Good morning, Whitewater.
Tuesday brings a slight chance of thunderstorms and a high of eighty-two. Sunrise is 6:06 AM and sunset 7:51 PM. The moon is a waning crescent with twenty-nine percent of its visible disk illuminated.
Common Council meets tonight at 6:30 PM.
On August 19, 1934, Germany selected Adolf Hitler by plebiscite as leader-chancellor. Here’s how the New York Times reported Germany’s descent into despotism the next day:
Berlin, Monday, Aug. 20 — Eighty-nine and nine-tenths per cent of the German voters endorsed in yesterday’s plebiscite Chancellor Hitler’s assumption of greater power than has ever been possessed by any other ruler in modern times.
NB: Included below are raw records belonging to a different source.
-- ==== Sys2Proof/Machine/Bay.lean ====
section
/-! DEFINITION. Machine/Bay.lean: the phasor and sort units, the bay registers, images, parameter blocks and the engine
commands (R101 to R124, R139 to R153). -/

namespace Sys2Proof.Machine

/-! ## The phasor unit (R141 to R146) -/

/-- ⌊(π / 2) × 2^128⌋. -/
abbrev halfPi : Nat := 534514292032483373929840186580935391650

/-- The Taylor series of cos (`k` = 0) or sin (`k` = 1) of `a`, in units of 2^-128: term `t` of order `k`, `n` terms on. -/
def taylor (a : Nat) : Nat → Nat → Int → Int
  | 0, _, _ => 0
  | n + 1, k, t => t + taylor a n (k + 2) (-(t * Int.ofNat a / 2 ^ 128 * Int.ofNat a / 2 ^ 128) / Int.ofNat ((k + 1) * (k + 2)))

/-- cos and sin of (π / 2) × r / N, in units of 2^-128. -/
def cosSin (r n : Nat) : Int × Int :=
  let a := halfPi * r / n
  (taylor a 24 0 (2 ^ 128), taylor a 24 1 (Int.ofNat a))

/-- A twiddle component as Q31, rounded to nearest and limited to the format. -/
def toQ31 (x : Int) : Int := (satInt 32 (rneInt x (2 ^ 97))).1

/-- W^i = e^(−j2πi/N) as Q31 (R144). -/
def twiddle (i n : Nat) : Int × Int :=
  let q := 4 * (i % n) / n
  let cs := cosSin (4 * (i % n) % n) n
  let e : Int × Int := match q with
    | 0 => (cs.1, -cs.2)
    | 1 => (-cs.2, -cs.1)
    | 2 => (-cs.1, cs.2)
    | _ => (cs.2, cs.1)
  (toQ31 e.1, toQ31 e.2)

/-- A bin that has not run. -/
def Bin.zero : Bin := ⟨0#96, 0#96, 0, false⟩

/-- Bin `k` of bay `b`. -/
def State.bin_ (s : State) (b k : Nat) : Bin := tget (fun _ => Bin.zero) s.eng.bins (32 * b + k)

/-- Bin `k` of bay `b` set. -/
def State.setBin (s : State) (b k : Nat) (x : Bin) : State :=
  { s with eng := { s.eng with bins := tset (fun _ => Bin.zero) s.eng.bins (32 * b + k) x } }

/-- A bin restarts with every field of its result cleared (R146). -/
def State.restartBin (s : State) (b k : Nat) : State :=
  ((((s.setBin b k Bin.zero).wr (BAYR_PR_RE b k) 0#32).wr (BAYR_PR_IM b k) 0#32).wr (BAYR_PR_COUNT b k) 0#32).wr
    (BAYR_PR_STAT b k) 0#32

/-- Sample `i` of a context's stream, counted in slots, as Q31; poison reads as 0 (R144, R199). -/
def State.phasorSample (s : State) (b : Nat) (c : Ctx) (i : Nat) : State × Int :=
  match s.readSample b c (i / c.k) (i % c.k) with
  | (t, some v) => (t, if c.store = 0 then signedOf 16 v * 2 ^ 16 else signedOf 32 v)
  | (t, none) => (t, 0)

/-- One sample enters a bin (R144): slot `g` of the stream. -/
def State.phasorStep (s : State) (b k : Nat) (c : Ctx) (n bin g : Nat) : State :=
  let x := s.bin_ b k
  let a := s.phasorSample b c g
  let d := if x.m < n then (a.1, (0 : Int)) else a.1.phasorSample b c (g - n)
  let w := twiddle (bin * (x.m % n)) n
  let v := a.2 - d.2
  d.1.setBin b k { x with re := x.re + BitVec.ofInt 96 (v * w.1), im := x.im + BitVec.ofInt 96 (v * w.2), m := x.m + 1 }

/-- The output of a bin: S, or S · W^(−k((m+1) mod N)), with the factor 2 ÷ N, each part rounded once to FP32. -/
def Bin.out (x : Bin) (refMode scale : Bool) (n bin : Nat) : Word × Word :=
  let re := x.re.toInt
  let im := x.im.toInt
  let w := twiddle (bin * (x.m % n)) n
  let o : Int × Int × Nat := if refMode then (re * w.1 + im * w.2, im * w.1 - re * w.2, 2 ^ 93) else (re, im, 2 ^ 62)
  let f (v : Int) : Word := if scale then (fpOfRat (2 * v) (o.2.2 * n)).1 else (fpOfRat v o.2.2).1
  (f o.1, f o.2.1)

/-- Bin `k`'s update for frame `fr` with the descriptor and the context of that frame's gather end (R143, R144). -/
def State.updateBin (t : State) (b fr k : Nat) (w0 w1 : Word) (c : Ctx) : State :=
  let n := (BAYR_PH_W1.Window b k).get w1
  let bin := (BAYR_PH_W1.Bin b k).get w1
  if !(c.inbound && !c.decimated && decide (c.store < 2) && decide (n + c.k ≤ 2 ^ c.depthLog) && decide (2 ≤ n) &&
      decide (n ≤ 4096) && decide (bin < n)) then t.setF (BAYR_PR_STAT.Unsuitable b k) 1
  else
    let u := t.each (List.range c.k) (fun j x => x.phasorStep b k c n bin (fr * c.k + j))
    let x := u.bin_ b k
    -- the output is S(m) for the last m accumulated, so W^(−k((m+1) mod N)) takes the count m + 1
    let o := x.out ((BAYR_PH_W0.RefMode b k).get w0 == 1) ((BAYR_PH_W0.Scale b k).get w0 == 1) n bin
    (((((u.wr (BAYR_PR_RE b k) o.1).wr (BAYR_PR_IM b k) o.2).wr (BAYR_PR_COUNT b k)
      (BitVec.ofNat 32 (min 0xFFFFFFFF x.m))).setB (BAYR_PR_STAT.Valid b k) (decide (n ≤ x.m))).setF
      (BAYR_PR_STAT.FrameLow b k) fr).setF (BAYR_PR_STAT.Unsuitable b k) 0

/-- The update under way in bay `b`. -/
def State.gather (s : State) (b : Nat) : Option Gather := tget (fun _ => none) s.eng.gathers b

/-- The update under way in bay `b` set. -/
def State.setGather (s : State) (b : Nat) (g : Option Gather) : State :=
  { s with eng := { s.eng with gathers := tset (fun _ => none) s.eng.gathers b g } }

/-- At the gather end of frame `n` bay `b`'s bins whose descriptor was written restart, and the update of the enabled ones
begins with what their descriptors and contexts are now (R144, R146). -/
def State.gatherBins (s : State) (b n : Nat) : State :=
  let t := s.each (List.range 32) (fun k u => u.when (u.bin_ b k).restart (·.restartBin b k))
  let bins := (List.range 32).filter (fun k => t.on (BAYR_PH_W0.Enable b k))
  if bins.isEmpty then t
  else
    let u := (t.setGather b (some ⟨n, bins.map (fun k =>
      (k, t.rd (BAYR_PH_W0 b k), t.rd (BAYR_PH_W1 b k), t.ctx (t.fld (BAYR_PH_W0.StreamId b k))))⟩)).voteDom (32 + b) false
    { u with eng := { u.eng with phasorVotes := addOnce u.eng.phasorVotes b, phasorLate := u.eng.phasorLate.erase b } }

/-- The phasor unit of bay `b` has an update under way (R144, R145). -/
def State.phasorBusy (s : State) (b : Nat) : Bool := s.eng.phasorVotes.contains b && !s.eng.phasorLate.contains b

/-- Does the update under way in bay `b` wait for a record at a bank (R203)? -/
def State.phasorWaits (s : State) (b : Nat) : Bool :=
  (s.gather b).any (fun g => g.bins.any (fun x =>
    let c := x.2.2.2
    let n := (BAYR_PH_W1.Window b x.1).get x.2.2.1
    c.inbound && !c.decimated && decide (c.store < 2) && (List.range c.k).any (fun j =>
      let i := g.frame * c.k + j
      s.sampleWaits b c (i / c.k) (i % c.k) || (decide (n ≤ i) && s.sampleWaits b c ((i - n) / c.k) ((i - n) % c.k)))))

/-- PHASOR_UPDATE_DONE: the bay's bins hold frame n's results and the unit's vote ends (R144, R145). -/
def execPhasorUpdateDone (b : Fin 64) (s : State) : Result :=
  .next (if !s.phasorBusy b || s.phasorWaits b then s
    else
      let t := match s.gather b with
        | some g => (s.each g.bins (fun x t => t.updateBin b g.frame x.1 x.2.1 x.2.2.1 x.2.2.2)).setGather b none
        | none => s
      ((if t.dataInFlight b then { t with eng := { t.eng with phasorLate := addOnce t.eng.phasorLate b.val } }
        else { t with eng := { t.eng with phasorVotes := t.eng.phasorVotes.erase b.val } }).restartIdle (32 + b.val)).bayEdge b 8)

/-- A swap replaces contexts: the bins that name one restart, and an update of such a bin that still runs is dropped (R146). -/
def State.swapBins (s : State) (ids : List Nat) : State :=
  s.each (List.range 64) (fun b t => t.each (List.range 32) (fun k u =>
    if u.on (BAYR_PH_W0.Enable b k) && ids.contains (u.fld (BAYR_PH_W0.StreamId b k)) then
      (u.restartBin b k).setGather b ((u.gather b).map (fun g => { g with bins := g.bins.filter (fun x => x.1 != k) }))
    else u))

/-! ## The sort unit (R147 to R149) -/

/-- An FP32 key in the order of R148: −0 equal to +0, every NaN above +∞. -/
def sortFloat (x : Nat) : Int :=
  let mag := x % 2 ^ 31
  if 0x7F800000 < mag then 2 ^ 33 else if x < 2 ^ 31 then Int.ofNat mag else -Int.ofNat mag

/-- The key width in bytes. -/
def keyWidth (fmt : Nat) : Nat := if fmt = 0 then 2 else 4

/-- A key in its order. -/
def sortKey (fmt raw : Nat) : Int :=
  match fmt with
  | 0 => signedOf 16 raw
  | 1 => signedOf 32 raw
  | _ => sortFloat raw

/-- The rank of key `i` (R148). -/
def rankOf (keys : List Int) (desc : Bool) (i : Nat) : Nat :=
  let x := keys.getD i 0
  ((keys.zipIdx).filter (fun y => (if desc then decide (x < y.1) else decide (y.1 < x)) || (y.1 == x && decide (y.2 < i)))).length

/-- The engine that a sort descriptor serves: the even engine of a pair (R147). -/
def State.sortEngine (s : State) (b i : Nat) : Nat := if s.paired b then i / 2 * 2 else i

/-- The engines waiting for the network of bay `b`, the one that holds it first. -/
def State.sorting (s : State) (b : Nat) : List Nat := tget (fun _ => []) s.eng.sorts b

/-- The queue at the network of bay `b` set; a grant is noted (R9, R150). -/
def State.setSorting (s : State) (b : Nat) (l : List Nat) (grant : Option Nat) : State :=
  let h := tget (fun _ => []) s.eng.sortGrants b
  { s with eng := { s.eng with
      sorts := tset (fun _ => []) s.eng.sorts b l,
      sortGrants := match grant with
        | some g => tset (fun _ => []) s.eng.sortGrants b (arbNote h g)
        | none => s.eng.sortGrants } }

/-- A write of 1 to Start: a sort begins, or Error is set (R147). -/
def State.sortStart (s : State) (b i0 : Nat) : State :=
  let i := s.sortEngine b i0
  let key := s.fld (BAYR_SD_KEY.KeyAddr b i)
  let rank := s.fld (BAYR_SD_RANK.RankAddr b i)
  let n := s.fld (BAYR_SD_CNT.Count b i)
  let f := s.fld (BAYR_SD_CNT.Format b i)
  if s.on (BAYR_SS.Busy b i) ∨ n = 0 ∨ 64 < n ∨ f = 3 ∨ 32768 < key + n * keyWidth f ∨ 32768 < rank + n then
    s.setF (BAYR_SS.Error b i) 1
  else
    let t := s.setF (BAYR_SS.Busy b i) 1
    t.setSorting b (t.sorting b ++ [i]) (if (t.sorting b).isEmpty then some i else none)

/-- SORT_START. -/
def execSortStart (b : Fin 64) (i : Fin 8) (s : State) : Result := .next (s.sortStart b i)

/-- The keys of a descriptor in engine `c`'s DMEM. -/
def State.sortKeys (s : State) (c b i : Nat) : List Int :=
  let f := s.fld (BAYR_SD_CNT.Format b i)
  (List.range (s.fld (BAYR_SD_CNT.Count b i))).map (fun k =>
    sortKey f (leNat (s.dmBytes c (s.fld (BAYR_SD_KEY.KeyAddr b i) + k * keyWidth f) (keyWidth f))))

/-- DMEM words that a read of `n` bytes at `o` by core `c` touches and that hold an uncorrectable error. -/
def State.badWord (s : State) (c o n : Nat) : Bool :=
  s.eng.bad.any (fun w => spans (32768 * c + o) n w 4)

/-- SORT_DONE: the network finishes; the ranks are written and the next waiting engine is granted (R148, R149).  A pair's
keys are compared as they are read (R149). -/
def execSortDone (b : Fin 64) (s : State) : Result :=
  .next (match s.sorting b with
    | [] => s
    | i :: rest =>
      let e := 8 * b.val + i
      let g := arbPick (tget (fun _ => []) s.eng.sortGrants b) rest
      let t := (s.setSorting b (match g with
        | some x => x :: rest.erase x
        | none => []) g).setF (BAYR_SS.Busy b i) 0
      let keys := s.sortKeys e b i
      let from_ := s.fld (BAYR_SD_KEY.KeyAddr b i)
      let size := s.fld (BAYR_SD_CNT.Count b i) * keyWidth (s.fld (BAYR_SD_CNT.Format b i))
      -- an uncorrectable word among a pair's keys is a lockstep fault (R111)
      if s.paired b && (s.badWord e from_ size || s.badWord (e + 1) from_ size) then t.mismatch e cpEcc
      else if s.paired b && (s.sortKeys (e + 1) b i != keys) then t.mismatch e cpUnit
      else
        let desc := s.on (BAYR_SD_CNT.Order b i)
        (t.dmStore e (s.fld (BAYR_SD_RANK.RankAddr b i)) (fun _ =>
          (List.range keys.length).map (fun k => BitVec.ofNat 8 (rankOf keys desc k)))).setF (BAYR_SS.Done b i) 1)

/-! ## Bay registers (R110) -/

/-- The key of bay register offset `o` of bay `b`. -/
def bayKey (b o : Nat) : Nat := 0x20000000 + 0x1000 * b + o

/-- A write of a bin descriptor's word; the bin restarts at the next gather end (R146). -/
def State.writeDescriptor (s : State) (b o : Nat) (v m : Word) : State :=
  let t := s.writeByCode (bayKey b o) v m
  t.setBin b (o / 16) { t.bin_ b (o / 16) with restart := true }

/-- PHASOR_DESCRIPTOR_WRITE: words 0 and 1 of bin `k`. -/
def execPhasorDescriptorWrite (b : Fin 64) (k : Fin 32) (w0 w1 : Word) (s : State) : Result :=
  .next ((s.writeDescriptor b (16 * k.val) w0 0xFFFFFFFF#32).writeDescriptor b (16 * k.val + 4) w1 0xFFFFFFFF#32)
Nearly 10 per cent indicated their disapproval. The result was expected.
The German people were asked to vote whether they approved the consolidation of the offices of President and Chancellor in a single Leader-Chancellor personified by Adolf Hitler. By every appeal known to skillful politicians and with every argument to the contrary suppressed, they were asked to make their approval unanimous.
Nevertheless 10 per cent of the voters have admittedly braved possible consequences by answering “No” and nearly [text unreadable] made their answers, ineffective by spoiling the simplest of ballots. There was a plain short question and two circles, one labeled “Yes” and the other “No,” in one of which the voter had to make a cross. Yet there were nearly 1,000,000 spoiled ballots….
Google-a-Day asks a question about musical history:
What musical period is best described as an era of contrasts; e.g., between loud and soft, fast and slow?